また、前回ブラジル・サンパウロを訪問した際のお土産についてはこちら(↓)
http://hisaya-avenue.blogspot.jp/2014/12/blog-post_17.html

2.ブラジル

(1) ビーチサンダル(ハワイアナスhavaianas
 ブラジル製のビーチサンダルとして、有名とききました。
 サンパウロ日本領事館の入っているビルの12階にあるTop Center Shopping内の店舗で購入しました。

ハワイアナス(havaianas)のビーチサンダル。
女性ものの方が凝ったデザインだったかも…
 
(2) チョコレート(Cacau Show / Bendito Cacaohttp://www.cacaushow.com.br/
 同じくTop Center Shopping内の店舗で購入しました。
 お土産としてもっていったところ、私にも配られトリュフをいただのですが(笑)、カカオ感がしっかりとしていて、おいしかったです。

ブラジルのチョコレート
Cacau Show / Bendito Cacao)
 
(3) 石の置物
 リオデジャネイロ、日系人が経営するお土産屋さん(コルコバードの丘へのぼる登山電車の乗り場の近く)で買いました。

石の置物。
色合いが気に入りました。
他に、カエルも買っちゃいました。
 
(4) 地酒(カシャッサ Cachaça
 ブラジルの地酒。サトウキビの蒸留酒。ピンガ(Pinga)ともよばれます。
 サンパウロの空港で買いました。


ブラジルの地酒
カシャッサ
Cachaça(ピンガPinga
 
(5) ネックレス(Maria Oiticica
http://www.mariaoiticica.com/institucional/index/
 店員さんから、アマゾンの種や果実でつくっているとききました(モチーフ?)。値段は比較的お手頃です。
 リオデジャネイロの空港の店舗にて。
 時間がなくてゆっくりみられませんでしたが、リオデジャネイロの空港には、おしゃれなお店が結構ありました。

Maria Oiticicaのネックレス
(6) コーヒー、胡椒
 ブラジルといえば、コーヒー。重要な輸出品であり、国内では、輸出できないクラスのコーヒー豆も多いとのことですが、サントグラオン(Santo Grao)は、カフェも経営していて、有名なブランドだとききました。
 また、胡椒は、日系農家が栽培をはじめ大成功をおさめたときいたことがあります(「黒いダイヤ」とよばるほどもうかったらしいのですが、単一栽培のため大きな病虫害を受けたとも聞きます…)。

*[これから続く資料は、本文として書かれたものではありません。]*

-- ==== Sys2Proof/Machine/CoreControl.lean ====
section
/-! DEFINITION. Control instructions of the furrow cores (Table 7.4 class 0; R371 to R376, R398, R399, R405, R416,
R424). -/

namespace Sys2Proof.Machine

/-- Executes HALT (R424). -/
def execHalt (core thread : Nat) (s : State) : Result :=
  s.issue 0 0x00 core thread (fun x => .placed s { x.t with status := .halted })
/-- Executes the furrow core's NOP (R399). -/
def execCoreNop (core thread : Nat) (s : State) : Result := s.issueReg 0 0x01 core thread (fun x => x.t)
/-- Executes BR (R374). -/
def execBr (core thread : Nat) (s : State) : Result :=
  s.issue 0 0x02 core thread (fun x => .placed s (x.t.branch (wTarget x.w)))
/-- Executes BRC on `a6`[3:0] (R374, R405). -/
def execBrc (core thread : Nat) (s : State) : Result :=
  s.issue 0 0x03 core thread (fun x =>
    if condition (wA6 x.w % 16) x.t.cc then .placed s (x.t.branch (wTarget x.w)) else .next s x.t)
/-- Executes CALL (R376). -/
def execCall (core thread : Nat) (s : State) : Result :=
  s.issue 0 0x04 core thread (fun x =>
    if 8 ≤ x.t.rs.length then .trap 7
    else .placed s { x.t with pc := wTarget x.w, rs := ⟨x.t.pc + 1, x.t.levels.length⟩ :: x.t.rs })
/-- Executes RET (R376). -/
def execRet (core thread : Nat) (s : State) : Result :=
  s.issue 0 0x05 core thread (fun x =>
    match x.t.rs with
    | [] => .trap 8
    | e :: rest => .placed s { x.t with pc := e.addr, rs := rest, levels := x.t.outer })
/-- Executes REP_I: `a6` + 1 instructions, `imm16` times (R371, R372). -/
def execRepI (core thread : Nat) (s : State) : Result :=
  s.issue 0 0x10 core thread (fun x =>
    if 4 ≤ x.t.levels.length then .trap 4
    else .placed s (x.t.repeat_ (x.t.pc + BitVec.ofNat 12 (wA6 x.w + 1)) (BitVec.ofNat 16 (wImm16 x.w)) x.c.loopRoom))
/-- Executes REP_D: up to the word at `imm16`[11:0], as often as the low 16 bits of a D register (R371, R372). -/
def execRepD (core thread : Nat) (s : State) : Result :=
  s.issue 0 0x11 core thread (fun x =>
    if 4 ≤ x.t.levels.length then .trap 4
    else .placed s (x.t.repeat_ (wTarget x.w) ((x.t.reg (wA6 x.w % 16)).truncate 16) x.c.loopRoom))
/-- Executes BREAK (R374, R376). -/
def execBreakLevel (core thread : Nat) (s : State) : Result :=
  s.issue 0 0x12 core thread (fun x =>
    match x.t.active with
    | [] => .next s x.t
    | l :: rest => .placed s (x.t.behind l.last rest))
/-- Executes TIME: TBK into the D register of `a6`[3:0] (R399, log 72). -/
def execTime (core thread : Nat) (s : State) : Result :=
  s.issueReg 0 0x20 core thread (fun x => x.t.setReg (wA6 x.w % 16) (BitVec.ofNat 64 s.tbk))
/-- Executes SELF: run-logical core and thread into the D register of `a6`[3:0] (R416, log 72). -/
def execSelfId (core thread : Nat) (s : State) : Result :=
  s.issueReg 0 0x21 core thread (fun x => x.t.setReg (wA6 x.w % 16) (Config.selfPack x.c.logical thread))
/-- Executes FLAGS_RD into the D register of `a6`[3:0] (R398, log 72). -/
def execFlagsRd (core thread : Nat) (s : State) : Result :=
  s.issueReg 0 0x22 core thread (fun x => x.t.setReg (wA6 x.w % 16) (x.t.flags.zeroExtend 64))
/-- Executes FLAGS_CLR (R398). -/
def execFlagsClr (core thread : Nat) (s : State) : Result :=
  s.issueReg 0 0x23 core thread (fun x => { x.t with flags := 0 })

end Sys2Proof.Machine
end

 リオデジャネイロやサンパウロのスーパーで買いました。
 ただ、胡椒は、ガイドさんによると、ブラジル産と書いていないようです(産地不明)。

サントグラオン(Santo Grao)のコーヒー。
左上のシールが産地などです
リオデジャネイロのスーパーで購入した
ブラックペッパー(産地不明)。
 
3.アルゼンチン

(1) 革製品(CASA LOPEZ
http://casalopezcuero.com/en/ 
 アルゼンチンは、革製品が有名ですよね。レティ―ロ地区にあるカーサ・ロペス(CASA LOPEZ)。
 ガイドさんに紀子さまも買われた店と聞いて、小銭入れとベルトを買いました。

カーサ・ロペス(CASA LOPEZ)の
小銭入れとベルト
 
(2) Baby Alpacaのショール(FRANKEL'S
 レティ―ロ地区、CASA LOPEZの近くのフランケルズ(FRANKEL'S)にて購入。
 ベビーアルパカ(Baby Alpaca)は、アンデス高原に生息するアルパカのうち、生後3か月以内のアルパカから採られた柔らかい毛で編まれたもの。縁の飾り部分は、手編みだといっていました。アルゼンチンのガイドさんは、ベビーアルパカは、ペルーの方が有名ですが、アルゼンチンの方が、少々高くても、おしゃれなものがあるといっていました。
 フランケルズには、他にも、マテ容器とボンビーリャとか、革製品とか、インカのバラのアクセサリーとか、少し高級で、素敵なものが、色々ありました。もっと、ゆっくりみたかった…。バラマキ土産ではなく、親しい人に買うお土産にいいと思います。


フランケルズ(FRANKEL'S)で購入した
ベビーアルパカ(Baby Alpaca)のショール
 
(3)ネクタイCARDON
 http://www.cardon.com.ar/
 モンセラート(Monserrat)地区のお店にいきました。サボテンマークのアルゼンチンのブランド、カルドン(CARDON。私が行った店は、割とカジュアル路線の紳士ものが多かったように思います。お財布、アクセサリー、ブランドの香水など、色々なアイテムも売っていました。

サボテンマークのアルゼンチンのブランド
カルドンCARDON)のネクタイ
 
(4) インカローズ(インカの薔薇)のネックレス
 インカローズは、日本名だと、「菱マンガン鉱」っていうみたいですね。日本名だと情緒ないですが、「インカローズ」という名前にひかれて、奮発して買ってしまいました。

インカローズのネックレス
 
(5)チョコレート(HAVANNA、アバナ)
 ホルヘニューベリー空港で、アルゼンチンで有名なブランドと聞いて、アバナ(HAVANNA)のチョコレートを買いました。
 本当は、練乳(ドゥルセ・デ・レチェ)入りクッキー(アルファフォーレス)をすすめられたのですが、少々、苦手だったので、砕いたアーモンドが30%入っている板チョコにしました。こちらも、ゼミに持っていって、配りつつ、私もいただきました(笑)。普通においしかったです。

 


アバナ(HAVANNA)
アーモンド入りチョコレート
 
(6)ワイン
 アルゼンチンといえば、ワインが有名。ブエノスアイレス市内の「Winery」というお店(昨日のブログで紹介したタンゲリアLa Ventanaの近く)に行ったのですが、レジ待ちで時間切れし、購入できず…。その際、「やっぱり、マルベック(Malbec)」と薦められたので、同じものではないですが、ホルヘニューベリー空港で買いました。ちなみに、この空港、あまり、お店は多くなかったです。

アルゼンチンの赤ワイン。
品種はいずれも
マルベック(Malbec)。
 
4.番外編
旅行中に訪れた本屋さんをご紹介。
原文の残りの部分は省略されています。